#### About this task:
Take the entries below and print, exactly, the stretch from the line containing "def Zone.bookRate (z" through the line containing "(Table 15.4). -/", both included.
<<<<
/-! ## Descriptors -/

/-- The CRC at offset 252 matches. -/
def Zone.whole (z : Zone) : Bool := (crc32c (leBytes 252 z.desc.toNat)).toNat == z.le 252 4

/-- A descriptor with a field replaced. -/
def zdescSet (d : BitVec 2048) (off w v : Nat) : BitVec 2048 :=
  BitVec.ofNat 2048 (setField d.toNat (8 * (off + w) - 1) (8 * off) v)

/-- A descriptor with its CRC recomputed. -/
def zdescSeal (d : BitVec 2048) : BitVec 2048 := zdescSet d 252 4 (crc32c (leBytes 252 d.toNat)).toNat

/-- The zone as the changes that wait for a swap will leave its descriptor. -/
def Zone.latest (z : Zone) : Zone := { z with desc := ((z.rebuild.bind (·.desc)).getD z.desc) }

/-- Two descriptors agree in P, ORDER, M, D and HORIZON. -/
def sameDims (a b : Zone) : Bool :=
  a.np == b.np && a.order == b.order && a.nm == b.nm && a.nd == b.nd && a.horizon == b.horizon

/-! ## Cost and capacity (R179, R180, R183) -/

/-- C, the worst-case cost of a step in MAC. -/
def Zone.mac (z : Zone) : Nat :=
  let n := z.nstates
  let m := z.nm
  let d := z.nd
  let p := z.np
  z.iterations * z.horizon * (16 * n ^ 2 + 12 * n * m + 2 * n * d + 2 * n * p + 8 * m ^ 2 + 8 * (m + p))
    + 2 * z.horizon * (n ^ 2 + n * m + n * d) + p * 3 * (n + m + d + 1) ^ 2

/-- C / STEP_S, the rate in MAC/s. -/
def Zone.rate (z : Zone) : Rat := (z.mac : Rat) / (z.stepS : Rat)

/-- A zone as admission takes it in, with the changes that wait for a swap. -/
def Zone.bookRate (z : Zone) : Zone := { z with admitted := z.latest.rate }

/-- A command that tunes a zone in state CRC leaves its rate as admitted (R189). -/
def Zone.rebookRate (z : Zone) : Zone := if z.state == .crc then z else z.bookRate

/-- The admitted rate of a tile's zones. -/
def predRate (x : Tile) : Rat := x.zones.foldl (fun a e => a + e.2.admitted) 0

/-- The admissible sum of rates. -/
def predLimit : Rat := 86400000000

/-- Predictor lanes at the level in force (Table 15.9); none in GLOW (Table 15.4). -/
def lanes (s : State) (t : Nat) : Nat := if glowing s then 0 else if levelInForce s t = 0 then 32 else 16

/-- TCLK cycles in a million nanoseconds, with the down-spread in force. -/
def tclkKilo (s : State) (t : Nat) : Nat := tclkNow s t * (1000 - vget s.pw.spreadNow t 0)

/-- The current capacity in MAC/s. -/
def predCapacity (s : State) (t : Nat) : Nat := lanes s t * tclkKilo s t * 1000

/-- `cycles` fit between now and a deadline. -/
def cyclesFit (s : State) (t cycles deadline : Nat) : Bool :=
  decide (cycles * 1000000 ≤ (deadline - s.ns) * tclkKilo s t)

/-- Cycles of a solve at the present lanes. -/
def solveCycles (s : State) (t mac : Nat) : Nat := ceilDiv mac (max 1 (lanes s t))

/-! ## The order of solves and of boundaries (R182) -/

/-- Time, CLASS, consecutive shifts with the largest first, number: `a` comes before `b`. -/
def ranksBefore (a b : Nat × Nat × Nat × Nat) : Bool :=
  if a.1 != b.1 then decide (a.1 < b.1)
  else if a.2.1 != b.2.1 then decide (a.2.1 < b.2.1)
  else if a.2.2.1 != b.2.2.1 then decide (b.2.2.1 < a.2.2.1)
  else decide (a.2.2.2 < b.2.2.2)

/-- The rank of zone `n` for a time. -/
def Zone.rank (z : Zone) (n time : Nat) : Nat × Nat × Nat × Nat := (time, z.cls, z.shifts, n)

/-- Solves of a tile that have not completed, with their zones' numbers. -/
def openSolves (x : Tile) : List (Nat × Zone × Solve) :=
  x.zones.filterMap (fun e => match e.2.solve with
    | some v => if v.done.isNone then some (e.1, e.2, v) else none
    | none => none)

/-- Put a solve into a list in run order. -/
def insertSolve (e : Nat × Zone × Solve) : List (Nat × Zone × Solve) → List (Nat × Zone × Solve)
  | [] => [e]
  | f :: r =>
    if ranksBefore (e.2.1.rank e.1 e.2.2.deadline) (f.2.1.rank f.1 f.2.2.deadline) then e :: f :: r
    else f :: insertSolve e r

/-- The solves of a tile in run order. -/
def runOrder (x : Tile) : List (Nat × Zone × Solve) := (openSolves x).foldl (fun a e => insertSolve e a) []

/-- The running solve of a tile: it goes on until a solve with an earlier deadline pre-empts it; otherwise the first in
run order runs. -/
def runningSolve (x : Tile) : Option (Nat × Zone × Solve) :=
  let first := (runOrder x).head?
  match (openSolves x).find? (fun e => x.solving == some e.1), first with
  | some e, some f => if f.2.2.deadline < e.2.2.deadline then some f else some e
  | _, f => f

/-- The lanes take up the solve that runs now. -/
def Solves.pick (t : Nat) (s : State) : State :=
  s.modTile t (fun x => { x with solving := (runningSolve x).map (·.1) })

/-- No released solve occupies the lanes: gain rebuilds and PRED_SOLVE run only then (R182). -/
def lanesIdle (s : State) (t : Nat) : Bool := (openSolves (s.tile t)).isEmpty

/-- The fit test at a release: every queued solve with the same or an earlier deadline, the solve's own cycles and one
256-cycle block end by the deadline. -/
def fits (s : State) (t mac deadline : Nat) : Bool :=
  let ahead := ((openSolves (s.tile t)).filter (fun e => decide (e.2.2.deadline ≤ deadline))).foldl
    (fun a e => a + solveCycles s t e.2.2.mac) 0
  cyclesFit s t (ahead + solveCycles s t mac + 256) deadline

/-- A change of capacity: queued solves that no longer fit are removed; the running one goes on (R183). -/
def Zones.refit (t : Nat) (s : State) : State :=
  let step (a : Nat × State) (e : Nat × Zone × Solve) : Nat × State :=
    let c := a.1 + solveCycles s t e.2.2.mac
    if cyclesFit s t (c + 256) e.2.2.deadline then (c, a.2)
    else (a.1, a.2.modZone t e.1 (fun z => { z with solve := none }))
  match runningSolve (s.tile t) with
  | none => s
  | some e => (((runOrder (s.tile t)).filter (fun f => f.1 != e.1)).foldl step (solveCycles s t e.2.2.mac, s)).2

/-- Every zone's unfinished solve is abandoned, on leaving RUN (R190). -/
def Zones.abandon (t : Nat) (s : State) : State :=
  s.modTile t (fun x => { x with solving := none, zones := x.zones.map (fun e =>
    (e.1, if ((e.2.solve.bind (·.done)).isSome) then e.2 else { e.2 with solve := none })) })

/-- The predictor runs in RUN only (R190). -/
def predictorRuns (s : State) : Bool := s.pw.pstate == .run && ((s.pw.trans.map (fun t => t.target == 0)).getD true)

/-! ## Models (R171) -/

/-- Sum of products. -/
def dot (a b : List Rat) : Rat := (List.zipWith (fun x y => x * y) a b).foldl (fun s x => s + x) 0

/-- The first `n` entries of a list, filled up with 0. -/
def padTo (n : Nat) (l : List Rat) : List Rat := (List.range n).map (fun i => l.getD i 0)
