/-- STATUS with the copied bits of a record and STALE clear. -/
def copyStatus (w : Word) (st : Byte) : Word :=
  putBit (copiedBits.foldl (fun w n => putBit w n (st.getLsbD n)) w) stStale false

/-- A reflection after a record it accepts. -/
def Point.accept (p : Point) (m : Mirror) (r : MirrorRec) (now : Nat) : Point :=
  { p with
    value := r.value, timestamp := r.timestamp, status := copyStatus p.status r.status
    mirror := some { m with boot := r.boot, acceptedAt := now } }

/-- An UPDATE or GRANT for an existing reflection (R255). -/
def Fed.apply (via : Via) (r : MirrorRec) (s : State) : State :=
  let id := r.point.toNat
  match s.point id with
  | none => Fed.discard s
  | some p =>
    match p.mirror with
    | none => Fed.discard s
    | some m =>
      if m.ended || !(r.boot != m.boot || decide (p.timestamp.toNat ≤ r.timestamp.toNat)) then Fed.discard s
      else
        let l := Point.load id p s
        if l.1 then
          Point.store id p.status (p.accept m r s.tb.elapsed) (Point.touch id (Fed.countRec via true l.2))
        else Fed.discard l.2

/-- The reflection that a GRANT creates (R254). -/
def newReflection (v : Reserve) (r : MirrorRec) (now : Nat) : Point :=
  { value := r.value, covLast := r.value, timestamp := r.timestamp
    status := copyStatus (BitVec.ofNat 32 (2 ^ stReflection + bit v.pin * 2 ^ stPinned)) r.status
    prioActive := 0, type := BitVec.ofNat 2 r.flags.toNat, owner := 0, group := v.group, relinquish := 0
    covIncrement := v.cov, priority := Vector.replicate 16 0, source := BitVec.ofNat 128 (7 + r.point.toNat * 256), crc := 0, latest := none
    mirror := some { boot := r.boot, staleS := v.staleS, acceptedAt := now, ended := false } }

/-- A GRANT: it completes FED_MIRROR; without a reservation it updates an existing reflection, or is answered with CANCEL
(R254, R255, Table 11.11). -/
def Fed.grant (via : Via) (chip : Nat) (r : MirrorRec) (s : State) : State :=
  let id := r.point.toNat
  match aget s.fed.reserved id with
  | some v =>
    let s := Fed.countRec via true { s with fed := { s.fed with reserved := aerase s.fed.reserved id } }
    let s := Point.touch id (s.putPoint id (newReflection v r s.tb.elapsed).seal)
    Cmd.final v.key St.ok 0 s
  | none =>
    if (s.point id).isSome then Fed.apply via r s else Fed.queue chip (.cancel r.point) s

/-- A REFUSE: it fails FED_MIRROR, or ends the subscription of an existing reflection (R254, R256). -/
def Fed.refuse (via : Via) (r : MirrorRec) (s : State) : State :=
  let id := r.point.toNat
  let s := Fed.countRec via true s
  match aget s.fed.reserved id with
  | some v => Cmd.finalBad v.key r.status.toNat { s with fed := { s.fed with reserved := aerase s.fed.reserved id } }
  | none =>
    match s.point id with
    | none => s
    | some p =>
      match p.mirror with
      | none => s
      | some m =>
        if m.ended then s
        else
          let l := Point.load id p s
          let p := { p with mirror := some { m with ended := true } }
          let s :=
            if l.1 then Point.store id p.status { p with status := putBit (putBit p.status stFault true) stStale true } l.2
            else l.2.putPoint id p
          Ev.raise 202 0 (packLe [(5, id), (1, r.status.toNat)]) s

/-- The answer of an origin to a SUBSCRIBE: none for a grant, or the REFUSE reason (R253); a point that fails its CRC is
none to grant (log 30). -/
def Fed.judgeSubscribe (s : State) (chip id : Nat) : Option Nat :=
  match s.point id with
  | none => some 7
  | some p =>
    if chipOf id != s.fed.chip || p.reflection || !pointSound s id p then some 7
    else if !s.fed.exportMask.getLsbD p.group.toNat then some 8
    else if !s.fed.subs.contains (chip, id) && decide (1048576 ≤ s.fed.subs.length) then some 9
    else none

/-- A SUBSCRIBE as received (R253); an ISOLATED device serves none (R244). -/
def Fed.subscribe (via : Via) (chip : Nat) (r : MirrorRec) (s : State) : State :=
  let id := r.point.toNat
  let s := Point.check id (Fed.countRec via true s)
  if s.fed.isolated then s
  else
    match Fed.judgeSubscribe s chip id with
    | some x => Fed.queue chip (.refuse r.point x) s
    | none =>
      let subs := if s.fed.subs.contains (chip, id) then s.fed.subs else s.fed.subs ++ [(chip, id)]
      let swept := if ahas s.fed.sweptAt chip then s.fed.sweptAt else aset s.fed.sweptAt chip s.tb.elapsed
      Fed.queue chip (.grant r.point) { s with fed := { s.fed with subs := subs, sweptAt := swept } }

/-! ## PTP (R257, R258) -/

/-- A Sync's arrival is stamped; TB less the master's time is the difference less the mean path delay, in ns. -/
def Ptp.measure (m : PtpSync) (s : State) : Int × State :=
  let ms : Int := (ptpStampOf s.ns : Int) - (m.origin : Int)
  ((ms - s.fed.ptpDelay) / 10, { s with fed := { s.fed with ptpMs := ms } })

/-- The clock asks for the path delay with a Delay_Req, stamped as it is sent; what a step of TB since `arrival` moved is
moved in the Sync's measurement too. -/
def Ptp.request (arrival : Nat) (s : State) : State :=
  { s with fed := { s.fed with
    ptpReq := some (ptpStampOf s.ns), ptpReqs := s.fed.ptpReqs + 1
    ptpMs := s.fed.ptpMs + 10 * ((s.ns : Int) - (arrival : Int)) } }

/-- A Delay_Resp gives the mean path delay: half of the way here and of the way back, by the last Sync and the request. -/
def Ptp.delayed (received : Nat) (s : State) : State :=
  match s.fed.ptpReq with
  | some sent => { s with fed := { s.fed with ptpReq := none, ptpDelay := (s.fed.ptpMs + ((received : Int) - (sent : Int))) / 2 } }
  | none => s

/-- The master answers a Delay_Req with the time of its arrival. -/
def Ptp.answer (requester : Nat) (s : State) : State :=
  { s with fed := { s.fed with ptpResp := some (requester, ptpStampOf s.ns) } }

/-- Rates within the servo's range. -/
def clampRate (r : Int) : Int := max (-500000) (min 500000 r)

/-- Correct an offset, TB less master: a step, a slew at the least rate, or the servo's rate. -/
def Ptp.correct (offset rate : Int) (s : State) : State :=
  let new := ((s.ns : Int) - offset).toNat
  let setRate (r : Int) (s : State) : State := { s with tb := { s.tb with ratePpb := BitVec.ofInt 32 r } }
  if !s.tb.valid && !s.fed.ptpMet then Tb.stepTo 1 new false (setRate (clampRate rate) s)
  else if offset < -1000000 then Tb.stepTo 1 new false (setRate (clampRate rate) s)
  else if 1000000 < offset && s.tb.valid then setRate (-500000) s
  else setRate (clampRate rate) s

/-- Judge lock: 16 consecutive Sync messages within 1 us; lock sets TB_VALID and raises PTP_LOCK. -/
def Ptp.judge (offset : Int) (s : State) : State :=
  let good := if offset.natAbs ≤ 1000 then min 16 (s.fed.ptpGood + 1) else 0
  let locks := good == 16 && !s.fed.ptpLocked
  let s := { s with fed := { s.fed with ptpGood := good, ptpLocked := good == 16 } }
  if locks then
    let was := s.tb.valid
    let s := Ev.raise 203 0 (packLe [(4, toBits 32 offset)]) { s with tb := { s.tb with valid := true } }
    Tb.validate was s
  else s

/-- A Sync message. -/
def Ptp.sync (offset rate : Int) (s : State) : State :=
  let s := Ptp.correct offset rate s
  Ptp.judge offset { s with fed := { s.fed with
    ptpMet := true, ptpForeign := true, ptpOffset := offset, syncAt := s.tb.elapsed, holdover := false } }

/-- This clock beats the master of a Sync: the lower PRIORITY1, then the better quality, the lower PRIORITY2 and the lower
identity (log 30). -/
def ptpBeats (f : Fed) (m : PtpSync) : Bool :=
  if f.prio1.toNat != m.prio1 then decide (f.prio1.toNat < m.prio1)
  else if Config.ptpQuality != m.quality then decide (Config.ptpQuality < m.quality)
  else if f.prio2.toNat != m.prio2 then decide (f.prio2.toNat < m.prio2)
  else decide (Config.serial.toNat < m.identity)

/-- A Sync that the device takes: of its own domain, and unless it may be master and beats the sender (R257). -/
def ptpTakes (s : State) (m : PtpSync) : Bool := m.domain == s.fed.ptpDomain && !(ptpEligible s && ptpBeats s.fed m)

end Sys2Proof.Machine
end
>>>>
#### Exercise result:
def Zone.bookRate (z : Zone) : Zone := { z with admitted := z.latest.rate }

/-- A command that tunes a zone in state CRC leaves its rate as admitted (R189). -/
def Zone.rebookRate (z : Zone) : Zone := if z.state == .crc then z else z.bookRate

/-- The admitted rate of a tile's zones. -/
def predRate (x : Tile) : Rat := x.zones.foldl (fun a e => a + e.2.admitted) 0

/-- The admissible sum of rates. -/
def predLimit : Rat := 86400000000

/-- Predictor lanes at the level in force (Table 15.9); none in GLOW (Table 15.4). -/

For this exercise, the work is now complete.